• **ENTRIES PROVIDED**
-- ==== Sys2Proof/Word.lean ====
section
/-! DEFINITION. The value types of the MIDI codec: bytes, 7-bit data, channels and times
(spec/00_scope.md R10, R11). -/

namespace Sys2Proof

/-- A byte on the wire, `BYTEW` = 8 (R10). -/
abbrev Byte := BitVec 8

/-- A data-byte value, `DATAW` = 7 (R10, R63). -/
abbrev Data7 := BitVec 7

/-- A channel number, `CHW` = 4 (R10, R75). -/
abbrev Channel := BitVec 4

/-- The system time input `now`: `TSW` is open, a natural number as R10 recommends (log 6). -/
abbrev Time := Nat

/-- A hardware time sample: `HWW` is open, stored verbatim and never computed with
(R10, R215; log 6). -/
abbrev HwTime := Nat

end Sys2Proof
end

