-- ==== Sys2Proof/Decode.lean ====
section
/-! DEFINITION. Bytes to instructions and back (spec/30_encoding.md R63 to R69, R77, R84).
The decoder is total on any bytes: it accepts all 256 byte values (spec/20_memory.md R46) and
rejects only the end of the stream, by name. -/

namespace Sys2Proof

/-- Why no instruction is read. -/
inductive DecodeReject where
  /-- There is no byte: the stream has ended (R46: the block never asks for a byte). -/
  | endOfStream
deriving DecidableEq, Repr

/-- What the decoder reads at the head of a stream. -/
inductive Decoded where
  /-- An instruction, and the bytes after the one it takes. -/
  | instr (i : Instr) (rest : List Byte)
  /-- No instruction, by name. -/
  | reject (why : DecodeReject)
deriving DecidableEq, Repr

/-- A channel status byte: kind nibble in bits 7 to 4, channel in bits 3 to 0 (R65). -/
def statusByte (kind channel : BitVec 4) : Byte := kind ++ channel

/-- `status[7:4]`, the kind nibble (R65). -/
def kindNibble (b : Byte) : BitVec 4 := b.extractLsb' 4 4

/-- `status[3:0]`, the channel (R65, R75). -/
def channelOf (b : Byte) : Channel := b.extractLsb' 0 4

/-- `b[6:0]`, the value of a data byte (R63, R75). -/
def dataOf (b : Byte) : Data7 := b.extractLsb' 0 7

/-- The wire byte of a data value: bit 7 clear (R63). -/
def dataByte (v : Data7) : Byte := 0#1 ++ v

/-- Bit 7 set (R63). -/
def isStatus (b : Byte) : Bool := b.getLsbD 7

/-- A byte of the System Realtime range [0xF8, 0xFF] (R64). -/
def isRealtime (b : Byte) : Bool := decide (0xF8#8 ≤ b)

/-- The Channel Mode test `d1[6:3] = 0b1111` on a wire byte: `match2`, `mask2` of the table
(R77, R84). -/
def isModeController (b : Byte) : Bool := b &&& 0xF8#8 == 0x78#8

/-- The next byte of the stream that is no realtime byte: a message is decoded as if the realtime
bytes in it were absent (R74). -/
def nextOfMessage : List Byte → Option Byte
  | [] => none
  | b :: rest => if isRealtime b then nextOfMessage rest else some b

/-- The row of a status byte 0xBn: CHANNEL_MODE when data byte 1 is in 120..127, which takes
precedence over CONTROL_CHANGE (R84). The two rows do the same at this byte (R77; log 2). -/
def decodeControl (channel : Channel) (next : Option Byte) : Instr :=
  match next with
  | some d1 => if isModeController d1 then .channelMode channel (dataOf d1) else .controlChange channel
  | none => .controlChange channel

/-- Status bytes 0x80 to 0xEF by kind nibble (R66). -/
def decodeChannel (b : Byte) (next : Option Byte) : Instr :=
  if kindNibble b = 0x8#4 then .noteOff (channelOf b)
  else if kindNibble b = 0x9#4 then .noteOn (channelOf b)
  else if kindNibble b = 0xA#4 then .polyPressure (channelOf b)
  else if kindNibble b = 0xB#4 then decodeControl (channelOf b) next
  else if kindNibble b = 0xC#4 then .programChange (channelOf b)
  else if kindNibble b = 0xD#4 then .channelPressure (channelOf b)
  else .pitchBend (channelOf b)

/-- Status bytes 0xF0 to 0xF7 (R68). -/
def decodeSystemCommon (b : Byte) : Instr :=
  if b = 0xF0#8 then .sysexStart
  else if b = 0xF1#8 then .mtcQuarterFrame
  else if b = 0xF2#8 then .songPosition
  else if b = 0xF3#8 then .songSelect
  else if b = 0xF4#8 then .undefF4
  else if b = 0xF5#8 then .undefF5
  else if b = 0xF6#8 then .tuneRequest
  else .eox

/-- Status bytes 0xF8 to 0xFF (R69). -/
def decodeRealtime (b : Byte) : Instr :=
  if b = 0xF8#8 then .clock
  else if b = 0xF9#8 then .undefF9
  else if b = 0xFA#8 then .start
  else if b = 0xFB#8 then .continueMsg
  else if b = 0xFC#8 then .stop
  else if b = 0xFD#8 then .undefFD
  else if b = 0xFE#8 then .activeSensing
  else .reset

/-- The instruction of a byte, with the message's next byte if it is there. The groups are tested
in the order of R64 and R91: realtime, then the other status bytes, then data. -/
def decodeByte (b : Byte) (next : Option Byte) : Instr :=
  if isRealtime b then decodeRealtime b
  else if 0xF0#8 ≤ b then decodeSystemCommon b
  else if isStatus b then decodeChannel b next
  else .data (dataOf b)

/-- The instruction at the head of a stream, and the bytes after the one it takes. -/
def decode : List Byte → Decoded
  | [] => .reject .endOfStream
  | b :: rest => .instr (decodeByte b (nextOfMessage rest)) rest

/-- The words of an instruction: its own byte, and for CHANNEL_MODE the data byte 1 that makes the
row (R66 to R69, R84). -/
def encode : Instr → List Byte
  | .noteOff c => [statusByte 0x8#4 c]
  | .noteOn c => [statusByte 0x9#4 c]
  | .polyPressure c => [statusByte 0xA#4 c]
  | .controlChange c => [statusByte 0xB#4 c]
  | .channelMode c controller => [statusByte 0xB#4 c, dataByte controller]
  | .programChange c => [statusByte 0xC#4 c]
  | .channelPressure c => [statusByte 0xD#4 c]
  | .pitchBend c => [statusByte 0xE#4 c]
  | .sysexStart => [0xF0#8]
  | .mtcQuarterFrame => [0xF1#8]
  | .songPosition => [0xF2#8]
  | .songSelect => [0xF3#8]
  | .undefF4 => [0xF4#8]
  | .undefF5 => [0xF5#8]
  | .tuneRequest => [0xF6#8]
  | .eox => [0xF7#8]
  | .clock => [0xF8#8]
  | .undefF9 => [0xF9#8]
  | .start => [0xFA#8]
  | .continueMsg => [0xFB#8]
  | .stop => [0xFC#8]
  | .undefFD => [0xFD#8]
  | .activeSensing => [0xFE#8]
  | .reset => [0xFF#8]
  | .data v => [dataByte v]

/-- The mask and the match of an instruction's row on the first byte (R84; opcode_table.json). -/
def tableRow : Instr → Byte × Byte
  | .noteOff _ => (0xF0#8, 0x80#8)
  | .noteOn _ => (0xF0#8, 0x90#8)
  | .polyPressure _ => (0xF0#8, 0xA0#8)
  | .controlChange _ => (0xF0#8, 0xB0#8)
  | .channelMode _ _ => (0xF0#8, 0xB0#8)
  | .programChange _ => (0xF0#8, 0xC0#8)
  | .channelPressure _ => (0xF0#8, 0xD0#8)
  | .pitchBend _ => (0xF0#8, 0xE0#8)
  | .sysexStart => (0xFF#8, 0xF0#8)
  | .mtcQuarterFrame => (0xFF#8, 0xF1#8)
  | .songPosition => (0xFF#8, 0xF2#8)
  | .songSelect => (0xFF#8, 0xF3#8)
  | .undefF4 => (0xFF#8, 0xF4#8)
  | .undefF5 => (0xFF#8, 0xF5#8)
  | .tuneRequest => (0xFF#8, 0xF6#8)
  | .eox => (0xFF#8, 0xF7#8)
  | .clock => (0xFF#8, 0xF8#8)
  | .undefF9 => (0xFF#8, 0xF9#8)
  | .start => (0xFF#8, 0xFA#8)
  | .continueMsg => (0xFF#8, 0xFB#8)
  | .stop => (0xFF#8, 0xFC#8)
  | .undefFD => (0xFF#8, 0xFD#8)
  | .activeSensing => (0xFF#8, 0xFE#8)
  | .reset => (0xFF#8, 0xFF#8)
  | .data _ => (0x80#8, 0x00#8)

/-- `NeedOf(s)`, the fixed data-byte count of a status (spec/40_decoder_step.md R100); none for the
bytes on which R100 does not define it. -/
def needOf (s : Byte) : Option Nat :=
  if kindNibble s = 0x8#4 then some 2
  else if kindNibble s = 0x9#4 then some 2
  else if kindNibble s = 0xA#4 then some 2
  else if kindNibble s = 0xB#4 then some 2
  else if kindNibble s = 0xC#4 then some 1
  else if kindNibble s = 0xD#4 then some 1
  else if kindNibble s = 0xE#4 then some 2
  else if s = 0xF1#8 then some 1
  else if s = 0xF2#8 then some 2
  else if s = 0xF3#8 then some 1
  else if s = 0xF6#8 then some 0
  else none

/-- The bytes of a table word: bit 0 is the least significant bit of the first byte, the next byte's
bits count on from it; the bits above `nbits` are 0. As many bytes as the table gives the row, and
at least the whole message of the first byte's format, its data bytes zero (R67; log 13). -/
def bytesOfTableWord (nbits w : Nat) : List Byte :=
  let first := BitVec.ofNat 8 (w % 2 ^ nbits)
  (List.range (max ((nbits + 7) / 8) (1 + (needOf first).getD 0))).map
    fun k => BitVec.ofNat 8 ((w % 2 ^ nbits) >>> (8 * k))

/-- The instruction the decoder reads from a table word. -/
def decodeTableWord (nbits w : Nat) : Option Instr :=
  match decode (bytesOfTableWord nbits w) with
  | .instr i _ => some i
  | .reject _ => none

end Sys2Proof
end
...
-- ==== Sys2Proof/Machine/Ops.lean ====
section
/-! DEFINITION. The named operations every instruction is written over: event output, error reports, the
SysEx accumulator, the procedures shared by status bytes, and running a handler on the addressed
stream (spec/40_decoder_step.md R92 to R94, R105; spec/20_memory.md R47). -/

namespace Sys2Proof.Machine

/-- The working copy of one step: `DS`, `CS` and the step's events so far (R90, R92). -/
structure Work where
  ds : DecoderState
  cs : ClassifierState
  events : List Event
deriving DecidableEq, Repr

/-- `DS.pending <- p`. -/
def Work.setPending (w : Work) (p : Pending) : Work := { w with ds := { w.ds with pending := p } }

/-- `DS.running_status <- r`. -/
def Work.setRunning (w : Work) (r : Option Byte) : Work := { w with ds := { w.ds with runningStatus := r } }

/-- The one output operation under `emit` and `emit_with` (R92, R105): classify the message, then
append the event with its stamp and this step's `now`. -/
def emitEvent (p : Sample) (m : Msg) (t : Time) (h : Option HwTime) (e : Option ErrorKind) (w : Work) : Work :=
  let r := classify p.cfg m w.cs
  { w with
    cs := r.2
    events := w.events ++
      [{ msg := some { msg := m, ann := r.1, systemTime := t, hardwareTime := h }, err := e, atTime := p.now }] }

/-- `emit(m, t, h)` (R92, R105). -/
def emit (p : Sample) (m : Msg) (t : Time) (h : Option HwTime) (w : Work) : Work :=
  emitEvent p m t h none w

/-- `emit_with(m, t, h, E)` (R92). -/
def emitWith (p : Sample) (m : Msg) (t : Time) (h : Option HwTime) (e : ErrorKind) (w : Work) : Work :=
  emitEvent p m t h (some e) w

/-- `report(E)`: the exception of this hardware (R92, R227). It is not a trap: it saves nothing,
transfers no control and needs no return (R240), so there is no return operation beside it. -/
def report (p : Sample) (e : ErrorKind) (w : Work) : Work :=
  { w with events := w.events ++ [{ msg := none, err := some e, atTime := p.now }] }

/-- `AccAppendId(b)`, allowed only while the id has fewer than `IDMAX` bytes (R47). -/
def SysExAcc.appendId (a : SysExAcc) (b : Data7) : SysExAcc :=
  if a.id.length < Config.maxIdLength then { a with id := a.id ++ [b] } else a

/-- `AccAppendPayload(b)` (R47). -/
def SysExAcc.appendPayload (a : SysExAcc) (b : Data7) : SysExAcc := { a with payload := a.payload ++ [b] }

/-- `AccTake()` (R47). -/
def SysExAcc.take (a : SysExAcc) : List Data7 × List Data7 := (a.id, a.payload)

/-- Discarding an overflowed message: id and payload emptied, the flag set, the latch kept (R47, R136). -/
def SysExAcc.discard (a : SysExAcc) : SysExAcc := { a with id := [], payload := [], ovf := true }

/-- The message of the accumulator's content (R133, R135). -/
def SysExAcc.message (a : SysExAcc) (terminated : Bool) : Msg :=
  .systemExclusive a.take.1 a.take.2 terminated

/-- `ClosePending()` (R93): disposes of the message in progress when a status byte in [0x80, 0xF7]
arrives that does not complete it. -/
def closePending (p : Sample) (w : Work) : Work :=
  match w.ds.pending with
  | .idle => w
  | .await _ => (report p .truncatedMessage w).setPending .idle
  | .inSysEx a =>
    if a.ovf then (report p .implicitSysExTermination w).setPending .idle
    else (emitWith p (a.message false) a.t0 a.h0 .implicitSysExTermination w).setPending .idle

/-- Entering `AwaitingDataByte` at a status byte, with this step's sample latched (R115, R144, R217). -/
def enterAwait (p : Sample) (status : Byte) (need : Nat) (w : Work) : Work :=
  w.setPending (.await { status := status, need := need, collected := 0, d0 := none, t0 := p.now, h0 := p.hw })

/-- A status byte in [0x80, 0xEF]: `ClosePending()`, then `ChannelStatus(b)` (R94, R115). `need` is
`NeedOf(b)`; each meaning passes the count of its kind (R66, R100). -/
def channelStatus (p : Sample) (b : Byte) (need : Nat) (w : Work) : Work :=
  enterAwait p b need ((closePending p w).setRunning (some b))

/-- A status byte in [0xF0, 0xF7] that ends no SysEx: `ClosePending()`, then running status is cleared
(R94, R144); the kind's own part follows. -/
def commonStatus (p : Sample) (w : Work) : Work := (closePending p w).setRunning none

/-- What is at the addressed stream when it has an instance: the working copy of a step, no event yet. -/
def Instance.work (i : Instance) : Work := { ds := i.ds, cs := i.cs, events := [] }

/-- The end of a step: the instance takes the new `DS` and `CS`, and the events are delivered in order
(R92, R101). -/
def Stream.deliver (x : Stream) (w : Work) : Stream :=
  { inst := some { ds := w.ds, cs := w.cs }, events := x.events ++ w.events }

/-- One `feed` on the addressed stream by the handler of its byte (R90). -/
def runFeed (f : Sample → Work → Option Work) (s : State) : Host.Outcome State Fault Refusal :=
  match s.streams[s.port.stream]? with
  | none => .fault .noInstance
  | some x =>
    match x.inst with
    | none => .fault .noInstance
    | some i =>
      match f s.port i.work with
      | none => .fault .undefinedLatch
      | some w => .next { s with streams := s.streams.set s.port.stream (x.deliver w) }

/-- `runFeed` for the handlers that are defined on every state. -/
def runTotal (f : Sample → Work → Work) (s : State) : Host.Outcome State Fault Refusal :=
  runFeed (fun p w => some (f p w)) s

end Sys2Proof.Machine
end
==
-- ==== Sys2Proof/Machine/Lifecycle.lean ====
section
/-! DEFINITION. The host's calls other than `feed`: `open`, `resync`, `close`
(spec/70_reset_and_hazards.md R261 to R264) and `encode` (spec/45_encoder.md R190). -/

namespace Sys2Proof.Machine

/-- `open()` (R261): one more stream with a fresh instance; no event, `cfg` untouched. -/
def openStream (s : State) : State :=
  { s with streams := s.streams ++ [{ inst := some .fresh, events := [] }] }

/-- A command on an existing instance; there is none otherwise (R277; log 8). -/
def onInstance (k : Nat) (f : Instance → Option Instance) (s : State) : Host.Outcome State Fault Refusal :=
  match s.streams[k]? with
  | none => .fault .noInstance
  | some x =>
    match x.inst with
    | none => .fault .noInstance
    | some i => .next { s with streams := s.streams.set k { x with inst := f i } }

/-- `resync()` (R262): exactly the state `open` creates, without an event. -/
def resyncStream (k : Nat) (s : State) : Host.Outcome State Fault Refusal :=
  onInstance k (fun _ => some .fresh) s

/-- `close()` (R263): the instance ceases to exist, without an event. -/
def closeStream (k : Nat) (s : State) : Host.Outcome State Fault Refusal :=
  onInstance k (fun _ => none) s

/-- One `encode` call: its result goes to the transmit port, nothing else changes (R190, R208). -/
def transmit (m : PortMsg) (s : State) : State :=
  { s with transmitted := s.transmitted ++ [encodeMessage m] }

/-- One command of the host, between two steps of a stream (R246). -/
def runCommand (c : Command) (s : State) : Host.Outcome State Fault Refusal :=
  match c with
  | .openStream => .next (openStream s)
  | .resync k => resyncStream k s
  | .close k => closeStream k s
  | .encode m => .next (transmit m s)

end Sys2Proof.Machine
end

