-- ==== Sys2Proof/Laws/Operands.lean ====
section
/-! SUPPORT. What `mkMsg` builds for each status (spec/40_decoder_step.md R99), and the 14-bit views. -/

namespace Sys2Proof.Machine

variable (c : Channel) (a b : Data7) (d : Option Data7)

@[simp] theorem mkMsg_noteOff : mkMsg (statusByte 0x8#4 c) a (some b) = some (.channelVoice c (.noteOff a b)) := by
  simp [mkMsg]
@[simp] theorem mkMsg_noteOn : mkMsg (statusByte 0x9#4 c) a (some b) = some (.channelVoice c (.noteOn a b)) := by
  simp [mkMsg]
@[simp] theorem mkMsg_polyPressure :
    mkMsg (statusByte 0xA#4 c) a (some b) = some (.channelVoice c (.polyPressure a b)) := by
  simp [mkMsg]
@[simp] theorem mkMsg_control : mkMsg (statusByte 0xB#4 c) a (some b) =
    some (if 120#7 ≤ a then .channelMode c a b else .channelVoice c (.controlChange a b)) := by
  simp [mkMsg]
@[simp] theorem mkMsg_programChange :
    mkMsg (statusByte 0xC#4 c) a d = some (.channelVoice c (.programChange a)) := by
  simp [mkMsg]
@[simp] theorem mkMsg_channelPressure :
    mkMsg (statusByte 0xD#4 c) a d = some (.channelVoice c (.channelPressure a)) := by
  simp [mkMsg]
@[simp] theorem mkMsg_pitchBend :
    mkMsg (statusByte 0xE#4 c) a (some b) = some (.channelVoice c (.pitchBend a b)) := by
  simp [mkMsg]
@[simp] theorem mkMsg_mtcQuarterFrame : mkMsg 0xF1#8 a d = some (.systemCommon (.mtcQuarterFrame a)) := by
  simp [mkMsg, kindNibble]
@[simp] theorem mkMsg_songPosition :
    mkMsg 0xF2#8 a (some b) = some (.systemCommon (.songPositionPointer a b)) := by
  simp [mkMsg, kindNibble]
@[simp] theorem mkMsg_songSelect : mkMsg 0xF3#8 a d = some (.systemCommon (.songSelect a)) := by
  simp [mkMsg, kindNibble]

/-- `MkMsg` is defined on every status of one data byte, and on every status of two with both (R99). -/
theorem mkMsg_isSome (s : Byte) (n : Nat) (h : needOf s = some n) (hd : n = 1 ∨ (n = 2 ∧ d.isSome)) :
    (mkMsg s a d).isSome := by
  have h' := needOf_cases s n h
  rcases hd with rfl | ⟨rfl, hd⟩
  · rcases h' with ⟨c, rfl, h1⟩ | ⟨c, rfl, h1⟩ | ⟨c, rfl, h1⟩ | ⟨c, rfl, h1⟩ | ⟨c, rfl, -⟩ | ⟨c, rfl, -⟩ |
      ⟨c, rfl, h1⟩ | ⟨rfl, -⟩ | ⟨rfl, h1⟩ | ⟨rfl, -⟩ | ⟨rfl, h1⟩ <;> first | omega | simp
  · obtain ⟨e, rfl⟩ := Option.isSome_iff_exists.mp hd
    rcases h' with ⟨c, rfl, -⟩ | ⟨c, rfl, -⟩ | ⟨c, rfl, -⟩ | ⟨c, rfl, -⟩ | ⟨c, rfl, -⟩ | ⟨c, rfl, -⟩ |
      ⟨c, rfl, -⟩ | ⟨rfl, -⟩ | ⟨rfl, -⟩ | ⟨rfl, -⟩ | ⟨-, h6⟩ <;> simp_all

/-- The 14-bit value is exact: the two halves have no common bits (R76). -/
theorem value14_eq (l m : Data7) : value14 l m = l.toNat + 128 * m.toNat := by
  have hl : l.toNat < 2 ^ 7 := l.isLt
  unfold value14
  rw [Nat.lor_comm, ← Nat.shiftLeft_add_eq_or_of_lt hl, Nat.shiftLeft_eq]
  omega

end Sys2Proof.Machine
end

• **PROBLEM DESCRIPTION**
From the material above, set down exactly the lines starting at the one with "abbrev HwTime := Nat" and ending at the one with "instruction, by name. -/", end lines included.

• **WRITTEN ANSWER**
abbrev HwTime := Nat

end Sys2Proof
end

-- ==== Sys2Proof/Decode.lean ====
section
/-! DEFINITION. Bytes to instructions and back (spec/30_encoding.md R63 to R69, R77, R84).
The decoder is total on any bytes: it accepts all 256 byte values (spec/20_memory.md R46) and
rejects only the end of the stream, by name. -/

namespace Sys2Proof

/-- Why no instruction is read. -/
inductive DecodeReject where
  /-- There is no byte: the stream has ended (R46: the block never asks for a byte). -/
  | endOfStream
deriving DecidableEq, Repr

/-- What the decoder reads at the head of a stream. -/
inductive Decoded where
  /-- An instruction, and the bytes after the one it takes. -/
  | instr (i : Instr) (rest : List Byte)
  /-- No instruction, by name. -/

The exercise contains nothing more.